Now he's Specialist Carrasquillo of Echo Company 31 Assault Helicopter Battalion.
CARRASQUILLO: There are things that I've learned in culinary school and there are things that I've actually learned on the job in the army making ribs to feed hundreds of people. We went up to Fort Levanworth. They had a big meeting with a lot of officers. We were cooking for colonels, people who had some rank.
Now, Carrsquillo is being shipped off to Iraq where he will patrol, work on projects and possibly fight.
CARRASQUILLO: There was rumors that kind of surfaced a couple of months after I had been there. We were kind of told that it's something that we should expect to do around this time. I'll be out there doing whatever they need me to do.
NANCY CARASQUILLO: In a way, it's a good way to see the universe, but ouch! You know, I'm scared.

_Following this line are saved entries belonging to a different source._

-- ==== Sys2Proof/Machine/Control.lean ====
section
/-! DEFINITION. Control instructions: branches, calls and returns with spill and fill (R112 to R115), meeting
points (R116), exit, wait and nop (R187 to R194). -/

namespace Sys2Proof.Machine

/-! ### Branches -/

/-- R161, R187: pc + 8 + 8 × sext(off). -/
def branchTarget (pc : DWord) (off : Word) : DWord := pc + 8 + 8 * off.signExtend 64

/-- bra (R187). -/
def execBra (h : Hd) (off : Word) (s : State) : Host.Outcome State Fault Refusal :=
  perThread s h (fun _ => []) [] (fun i s st _ => .ok s st (some (branchTarget i.pc off)) none)

/-- bra.u (R187): once; every thread at the PC goes to the target. -/
def execBraU (h : Hd) (off : Word) (s : State) : Host.Outcome State Fault Refusal :=
  onceUniform s h (fun _ => []) [] (fun _ => 1) (fun i s st _ => .ok s st (some (branchTarget i.pc off)) none)

/-- brx (R188). -/
def execBrx (h : Hd) (ra : Reg) (s : State) : Host.Outcome State Fault Refusal :=
  perThread s h (fun _ => []) [ra]
    (fun i s st t => .ok s st (some (i.lr.code + 8 * (readReg s.free st t ra).setWidth 64)) none)

/-! ### Spill and fill (R114, R115) -/

/-- A frame below the current one with the link that follows it: first and last slot. -/
structure FrameUnit where
  base : Nat
  last : Nat
deriving DecidableEq, Repr

/-- The resident units below a frame that begins at `base`, newest first. -/
def unitsBelow (st : Strand) (t : Nat) (floor : Nat) : Nat → Nat → List FrameUnit
  | 0, _ => []
  | n + 1, base =>
    if base ≤ floor then []
    else
      let f := fld (mapGetD st.vregs (64 * (base - 1) + t) 0).toNat 0 7
      let b := base - 1 - f
      { base := b, last := base - 1 } :: unitsBelow st t floor n b

/-- R114: the spill-area address of slot j of thread t. -/
def spillAddr (st : Strand) (t j : Nat) : Nat := (st.spill.toNat + 4 * (st.width * j + t)) % 2 ^ 64

/-- What a spill or fill comes to: done, with the first watchpoint that one of its accesses matched; or stopped, by a
fault, or by a park of its thread-step (R43, R131, R387). A byte cap that is used up holds it, as it holds any request
(R320): its strand parks meanwhile (log 34). -/
inductive SpillOut
  | ok (s : State) (st : Strand) (watch : Option (Nat × Nat))
  | fault (s : State) (st : Strand) (c : Cause) (addr : DWord)
  | park (s : State) (st : Strand) (c : Park)

/-- The translation of a spill or fill access, which is a global access of the strand (R43, R114, R115). -/
def spillTranslate (s : State) (st : Strand) (a need : Nat) (k : Nat → Nat → State → SpillOut) : SpillOut :=
  if bytesExhausted s st.world st.owner then .park s st .budget
  else match translate s st.core st.limb st.world a need with
  | (.ok pa c, s) => k pa c s
  | (.bad c, s) => .fault s st c (BitVec.ofNat 64 a)
  | (.ats p, s) => .park (requestAts s st.world p) st (.ats p a need)
  | (.miss, s) => let (id, s) := startWalk s st.core st.world a need st.home; .park s st (.walk id)

/-- Writes slots j, j + 1, … of thread t to the spill area, through the core data cache (R114). What a slot holds is
written though its load has not been counted (R10): it is there again once the slot is filled. -/
def spillSlots (t : Nat) : Nat → Nat → State → Strand → Option (Nat × Nat) → SpillOut
  | 0, _, s, st, w => .ok s st w
  | n + 1, j, s, st, w =>
    let a := spillAddr st t j
    spillTranslate s st a needWrite fun pa c s =>
      let key := 64 * j + t
      let v := mapGetD st.vregs key (slotInit s.free st key)
      let s := globalWrite s st.core st.world (cachingOf c false) pa (leList 4 v.toNat) (st.poisoned.contains (.v key))
      spillSlots t n (j + 1) (chargeBytes s st.world st.owner)
        { st with vregs := mapErase st.vregs key, poisoned := st.poisoned.filter (· != .v key) }
        (firstMatch w (watchMatch s st 0 true false a 4))

/-- R114: make_room: spills whole units, oldest first, while h' - floor > D. A unit is written only within `slim`, and one
whose writing stops stays resident (R115). -/
def makeRoom (t h' : Nat) : List FrameUnit → State → Strand → Option (Nat × Nat) → SpillOut
  | [], s, st, w => .ok s st w
  | u :: us, s, st, w =>
    if h' - (getThread st t).floor ≤ st.depth then .ok s st w
    else if st.slim.toNat < st.spill.toNat + 4 * st.width * (u.last + 1) then .fault s st (7, 1) 0
    else match spillSlots t (u.last + 1 - u.base) u.base s st w with
      | .ok s st w => makeRoom t h' us s (setThread st t { getThread st t with floor := u.last + 1 }) w
      | .fault s _ c a => .fault s st c a
      | .park s _ c => .park s st c

/-- Reads slots back from the spill area; a slot that a load has reached meanwhile keeps its value. -/
def fillSlots (t : Nat) : Nat → Nat → State → Strand → Option (Nat × Nat) → SpillOut
  | 0, _, s, st, w => .ok s st w
  | n + 1, j, s, st, w =>
    let a := spillAddr st t j
    spillTranslate s st a needRead fun pa c s =>
      let (bs, bad, s) := globalRead s st.core st.world (cachingOf c false) pa 4
      let key := 64 * j + t
      let st := if (mapGet st.vregs key).isSome then st
        else
          { st with
            vregs := mapSet st.vregs key (BitVec.ofNat 32 (leVal bs))
            poisoned := if bad then .v key :: st.poisoned else st.poisoned }
      fillSlots t n (j + 1) (chargeBytes s st.world st.owner) st (firstMatch w (watchMatch s st 0 false true a 4))

/-- R336: the link word of a frame at `base` holds poison. -/
def linkPoisoned (st : Strand) (t base : Nat) : Bool := st.poisoned.contains (.v (64 * (base - 1) + t))

/-- R114: ensure_resident for the caller of the frame at `base`: where the unit below it has been spilled, it is
filled, the link first. A unit whose filling stops stays in the spill area (R115). -/
def ensureCaller (t base : Nat) (s : State) (st : Strand) : SpillOut :=
  let floor := (getThread st t).floor
  if base = 0 ∨ floor < base then .ok s st none
  else match fillSlots t 1 (base - 1) s st none with
    | .ok s st1 w =>
      if linkPoisoned st1 t base then .fault s st (0x0f, 1) 0
      else
        let f := fld (mapGetD st1.vregs (64 * (base - 1) + t) 0).toNat 0 7
        let b := base - 1 - f
        (match fillSlots t f b s st1 w with
         | .ok s st w => .ok s (setThread st t { getThread st t with floor := b }) w
         | .fault s _ c a => .fault s st c a
         | .park s _ c => .park s st c)
    | .fault s _ c a => .fault s st c a
    | .park s _ c => .park s st c

def concludeSpill (k : State → Strand → Option (Nat × Nat) → StepOut) : SpillOut → StepOut
  | .ok s st w => k s st w
  | .fault s st c a => .fault s st c 0 a
  | .park s st c => .park s st c

/-! ### Calls and returns -/

/-- R113, R189: the return offset of a call at pc. -/
def returnOffset (i : Issue) : Nat := (i.pc + 8 - i.lr.code).toNat / 8

/-- R336: a link word by which the units that might be spilled are found holds poison. -/
def unitPoisoned (st : Strand) (t : Nat) (us : List FrameUnit) : Bool := us.any fun u => linkPoisoned st t (u.last + 1)

/-- R113: call_step into a frame of fc registers. Where a unit has to be spilled, the links that lead to it are read (R336). -/
def callStep (i : Issue) (target : DWord) (fc : Nat) (s : State) (st : Strand) (t : Nat) : StepOut :=
  let th := getThread st t
  let link : Word := BitVec.ofNat 32 (returnOffset i * 128 + th.fsize)
  let st := writeKey st (.v (64 * th.height + t)) link
  let h' := th.height + 1 + fc
  let us := unitsBelow st t th.floor 400 th.base
  if decide (st.depth < h' - th.floor) && unitPoisoned st t us then .fault s st (0x0f, 1) 0 0
  else concludeSpill (fun s st w =>
      let th' := getThread st t
      .ok s (setThread st t { th' with base := th.height + 1, fsize := fc, height := h' }) (some target) w)
    (makeRoom t h' us.reverse s st none)

/-- call (R189). -/
def execCall (h : Hd) (fc : BitVec 7) (off : Word) (s : State) : Host.Outcome State Fault Refusal :=
  perThread s h
    (fun i => [if i.active.any (fun t => decide (i.st.depth < (getThread i.st t).fsize + 1 + fc.toNat))
        || decide (2 ^ 25 ≤ returnOffset i) then some (illegalOp 6) else none]) []
    (fun i => callStep i (branchTarget i.pc off) fc.toNat)

/-- callx (R189): the handle is checked at each thread's step. -/
def execCallx (h : Hd) (ra : Reg) (s : State) : Host.Outcome State Fault Refusal :=
  perThread s h (fun i => [if 2 ^ 25 ≤ returnOffset i then some (illegalOp 6) else none]) [ra]
    (fun i s st t =>
      let k := (readReg s.free st t ra).toNat
      let fc := fld k 0 7
      if fc = 0 ∨ 96 < fc ∨ st.depth < (getThread st t).fsize + 1 + fc then .fault s st (7, 2) 0 0
      else callStep i (i.lr.code + 8 * BitVec.ofNat 64 (k / 128)) fc s st t)

/-! ### Exits -/

/-- R118: a graft whose sibling exits completes with its predicate cleared. -/
def releaseGrafts (s : State) (st : Strand) : State :=
  s.strands.foldl (fun s w => match w.status with
    | .waitGraft g =>
      if g.partner = st.home ∧ w.home ≠ st.home then
        completeWait s { w with threads := w.threads.map fun th =>
            if th.exited then th else { th with preds := th.preds &&& ~~~BitVec.ofNat 16 (2 ^ g.pd.val) } }
          g.pc
      else s
    | _ => s) s

/-- R192, R283: thread t exits: its requests are released; when the strand's last thread has exited, grafts that wait
for it complete. -/
def exitThread (s : State) (st : Strand) (t : Nat) : State × Strand :=
  let st := setThread st t { getThread st t with exited := true, tickets := [] }
  let s := { s with nreqs := s.nreqs.map fun r => if r.strand = st.home ∧ r.tix = t then { r with dropped := true } else r }
  (if st.threads.all (·.exited) then releaseGrafts s st else s, st)

/-- exit (R192). -/
def execExit (h : Hd) (s : State) : Host.Outcome State Fault Refusal :=
  perThread s h (fun _ => []) [] (fun _ s st t => let (s, st) := exitThread s st t; .ok s st none none)

/-- R113: ret_step. A poisoned link word faults as the step reads it (R336). -/
def retStep (i : Issue) (s : State) (st : Strand) (t : Nat) : StepOut :=
  let th := getThread st t
  if th.base = 0 then
    let (s, st) := exitThread s st t
    .ok s st none none
  else if linkPoisoned st t th.base then .fault s st (0x0f, 1) 0 0
  else
    let link := (mapGetD st.vregs (64 * (th.base - 1) + t) (slotInit s.free st (64 * (th.base - 1) + t))).toNat
    let f := fld link 0 7
    let b := th.base - 1 - f
    concludeSpill (fun s st w =>
        let th' := getThread st t
        .ok s (setThread st t { th' with height := th.base - 1, base := b, fsize := f })
          (some (i.lr.code + 8 * BitVec.ofNat 64 (link / 128))) w)
      (ensureCaller t b s st)

/-- ret (R190). -/
def execRet (h : Hd) (s : State) : Host.Outcome State Fault Refusal :=
  perThread s h (fun _ => []) [] retStep

/-! ### Meeting points -/

/-- R191: the meeting value of a label. -/
def meetValue (i : Issue) (off : Word) : Word := BitVec.ofNat 32 ((branchTarget i.pc off - i.lr.code).toNat / 8)

/-- meet (R191): a push onto a full stack faults (R116). -/
def execMeet (h : Hd) (off : Word) (s : State) : Host.Outcome State Fault Refusal :=
  perThread s h (fun _ => []) []
    (fun i s st t =>
      let th := getThread st t
      if st.diverge ≤ th.mstack.length then .fault s st (6, 1) 0 0
      else .ok s (setThread st t { th with mstack := th.mstack ++ [th.meet], mrest := [], meet := meetValue i off }) none none)

/-- meet.pop (R191): a pop of an empty stack faults (R116). -/
def execMeetPop (h : Hd) (s : State) : Host.Outcome State Fault Refusal :=
  perThread s h (fun _ => []) []
    (fun _ s st t =>
      let th := getThread st t
      match th.mstack.getLast? with
      | none => .fault s st (6, 2) 0 0
      | some m => .ok s (setThread st t { th with mstack := th.mstack.dropLast, mrest := [], meet := m }) none none)

/-! ### wait and nop -/

/-- Instructions outstanding of a class: 0 loads, 1 stores (R125). -/
def outstanding (st : Strand) (cls : Nat) : Nat := (st.outs.filter (·.cls == cls)).length

/-- R125, R126: every counter is at or below its limit. -/
def waitMet (st : Strand) (loads stores chains matrix : Fin 64) : Bool :=
  decide (outstanding st 0 ≤ loads.val) && decide (outstanding st 1 ≤ stores.val)
    && decide (st.chains ≤ chains.val) && decide (st.matrix ≤ matrix.val)

/-- R10: the loads that have completed become readable. The manual does not say which loads a `wait` counts as complete
whose limit on loads is above 0: here every load that has in fact completed (log 28). -/
def countLoads (st : Strand) : Strand :=
  { st with shadow := st.shadow.filter fun e => st.outs.any (·.tag == e.2) }

/-- wait (R193, R124, R125): evaluated only as the first issue of a grant, where every counter is at or below its
limit. Elsewhere the grant ends before it, and reached after the first issue it ends the run as well. Only one that heads
a run counts loads as complete (R10). -/
def execWait (rbBit : Bool) (loads stores chains matrix : Fin 64) (s : State) : Host.Outcome State Fault Refusal :=
  match getStrand s s.issuer with
  | none => .fault .noStrand
  | some st =>
    if (getLane s (strandLane st)).issues ≠ 0 then .next (ungrant (setStrand s (newRun s st)) st)
    else if !waitMet st loads stores chains matrix then .next (ungrant s st)
    else onceUniform s ⟨rbBit, .always⟩ (fun _ => []) [] (fun _ => 1) (fun _ s st _ => .ok s (if st.runHead then countLoads st else st) none none)

/-- nop (R194). -/
def execNop (h : Hd) (s : State) : Host.Outcome State Fault Refusal :=
  if h.guard = .always then onceUniform s h (fun _ => []) [] (fun _ => 1) (fun _ s st _ => .ok s st none none)
  else perThread s h (fun _ => []) [] (fun _ s st _ => .ok s st none none)

end Sys2Proof.Machine
end

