/-! ### Presence (R77, R88) -/

/-- The scratch lines, of a core, that the write regions of a card cover. -/
def writeLines (s : State) (core : Nat) (g : Grove) (c : Card) : List Nat :=
  ((cardRegions c).flatMap fun (w, sp, b, n) =>
    if w && sp == 2 && n != 0 then
      (List.range ((b + n - 1) / 128 - b / 128 + 1)).filterMap fun i =>
        (viewMap s g ((b / 128 + i) * 128)).map fun (p, _) => core * 8192 + p / 128
    else []).eraseDups

def addWriter (s : State) (line : Nat) : State := { s with writers := mapSet s.writers line (mapGetD s.writers line 0 + 1) }

def dropWriter (s : State) (line : Nat) : State :=
  let n := mapGetD s.writers line 0 - 1
  { s with writers := if n = 0 then mapErase s.writers line else mapSet s.writers line n }

/-! ### What the walk does to the core data cache (R60) -/

/-- The access that a region's card makes, for translation. -/
def regionNeed (write : Bool) : Nat := if write then needWrite else needRead

/-- The first of some pages of regions whose host page has no translation through ATS, with what translating them leaves. -/
def pageWanting (core w : Nat) : List (Bool × Nat) → State → Option (Nat × State)
  | [], _ => none
  | (wr, va) :: r, s =>
    match translateEngine s core w va (regionNeed wr) with
    | (.ats p, s) => some (p, s)
    | (_, s) => pageWanting core w r s

/-- The pages of the global regions of some cards. -/
def cardPages (cs : List Card) : List (Bool × Nat) :=
  cs.flatMap fun c => (cardRegions c).flatMap fun (wr, sp, b, n) =>
    if sp == 1 && n != 0 then (List.range ((b + n - 1) / 4096 - b / 4096 + 1)).map fun i => (wr, max b ((b / 4096 + i) * 4096)) else []

/-- Translates a line of a region for its access and writes its core-cache copy back, a written line's copy with
invalidation. A region that does not translate faults when the card runs; one on a host page whose translation is wanting
has held the enq back (R396). -/
def prepareLine (core w : Nat) (write : Bool) (s : State) (va : Nat) : State :=
  match translateEngine s core w va (regionNeed write) with
  | (.ok pa _, s) =>
    if write then coreFlush s core (pa / 128)
    else match getLine s.dcache core (pa / 128) with
      | some l => coreWriteBack s l
      | none => s
  | (_, s) => s

def prepareCard (core w : Nat) (s : State) (c : Card) : State :=
  (cardRegions c).foldl (fun s (wr, sp, b, n) =>
    if sp == 1 && n != 0 then
      (List.range ((b + n - 1) / 128 - b / 128 + 1)).foldl (fun s i => prepareLine core w wr s ((b / 128 + i) * 128)) s
    else s) s

/-! ### Channels (R59) -/

def getChannel (s : State) (core ch w : Nat) : Channel :=
  (s.channels.find? fun c => c.core == core && c.ch == ch && c.world == w).getD { core := core, ch := ch, world := w }

def setChannel (s : State) (c : Channel) : State :=
  { s with channels := c :: s.channels.filter fun x => !(x.core == c.core && x.ch == c.ch && x.world == c.world) }

/-- R60: chains enqueued on a channel and not complete. -/
def channelLoad (s : State) (core ch : Nat) : Nat := (s.chains.filter fun c => c.core == core && c.ch == ch).length

/-! ### enq (R245) -/

/-- The walk that an enq makes from the registers of its lead thread. -/
def enqWalk (s : State) (st : Strand) (t ch : Nat) (ra : Reg) : Option (Grove × Except ChainFault (List Card)) :=
  (getGrove s st.grove).map fun g =>
    (g, walkChain s st.core st.world g ch ((getChannel s st.core ch st.world).issued + 1) (readReg s.free st t ra).toNat)

/-- R60, R121: the lane cycles of an enq: one for each card walked, though the walk rejects the chain. -/
def walkCycles (s : State) (st : Strand) (t ch : Nat) (ra : Reg) : Nat :=
  match getGrove s st.grove with
  | none => 1
  | some g =>
    max 1 (walkCount s st.core st.world g ch ((getChannel s st.core ch st.world).issued + 1) 256
      [((readReg s.free st t ra).toNat, 0)])

/-- Writes a count to a single register or a pair (R244). -/
def writeCount (st : Strand) (t : Nat) (wide : Bool) (rd : Reg) (n : Nat) : Strand :=
  if wide then writePair st t rd (BitVec.ofNat 64 n) else writeReg st t rd (BitVec.ofNat 32 n)

/-- A new chain: accepted, or rejected at its walk (R80). -/
def newChain (st : Strand) (ch seq head : Nat) (r : Except ChainFault (List Card)) : Chain :=
  match r with
  | .error f =>
    { core := st.core, ch := ch, world := st.world, seq := seq, strand := st.home, gen := st.gen, launch := st.launch
      grove := st.grove, frames := [], cards := [], pending := [], fault := some f, rejected := true }
  | .ok cs =>
    { core := st.core, ch := ch, world := st.world, seq := seq, strand := st.home, gen := st.gen, launch := st.launch
      grove := st.grove, frames := [{ at_ := some head }], cards := cs, pending := (cs.map (·.off)).eraseDups }

/-- The cards of a list, each offset once. -/
def distinctCards (cs : List Card) : List Card :=
  cs.foldl (fun acc c => if acc.any (·.off == c.off) then acc else acc ++ [c]) []

/-- R60: presence bits clear, and core-cache bytes are written back, for every card walked. -/
def prepareChain (s : State) (core w : Nat) (g : Grove) (cs : List Card) : State :=
  let s := (distinctCards cs).foldl (fun s c => (writeLines s core g c).foldl addWriter s) s
  cs.foldl (prepareCard core w) s

/-- The host page whose translation an enq has to wait for before it can write back what a card's regions have in the core
data cache (R60, R387, R396). -/
def enqWanting (s : State) (st : Strand) : Except ChainFault (List Card) → Option (Nat × State)
  | .ok cs => pageWanting st.core st.world (cardPages cs) s
  | .error _ => none

def enqStep (ch : Nat) (wide : Bool) (rd ra : Reg) (_ : Issue) (s : State) (st : Strand) (t : Nat) : StepOut :=
  if acquirePending s st then .parkPre s st .acquire
  else if outstanding st 1 ≠ 0 then .parkPre s st .drainStores
  else if 64 ≤ channelLoad s st.core ch then .parkPre s st (.channel st.core ch)
  else if 63 ≤ st.chains then .parkPre s st .chains
  else match enqWalk s st t ch ra with
    | none => .ok s st none none
    | some (g, r) =>
      match enqWanting s st r with
      | some (p, s) => .parkPre (requestAts s st.world p) st (.ats p 0 0)
      | none =>
        let c := getChannel s st.core ch st.world
        let seq := c.issued + 1
        let s := setChannel s { c with issued := seq }
        let s := match r with
          | .ok cs => prepareChain s st.core st.world g cs
          | .error f => noteView s st.core st.world g f.off 128
        let s := { s with chains := s.chains ++ [newChain st ch seq (readReg s.free st t ra).toNat r] }
        .ok s (writeCount { st with chains := st.chains + 1 } t wide rd seq) none none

Carrasquillo's mom Nancy welcomed him back to their Humbolt Park home, a few weeks before he expects to ship out.
NANCY CARRASQUILLO: He makes the best ribs. And now I tell him he is our official rib maker. (laughter).
Avian Carrasquillo says he could have opted to stay home and search for a job.
CARRASQUILLO: I remember thinking back when we worked at the Herald on how interesting it would be to go out there as a reporter and see what's going on there. But now having the opportunity to go out there first hand, it's a whole different side of it.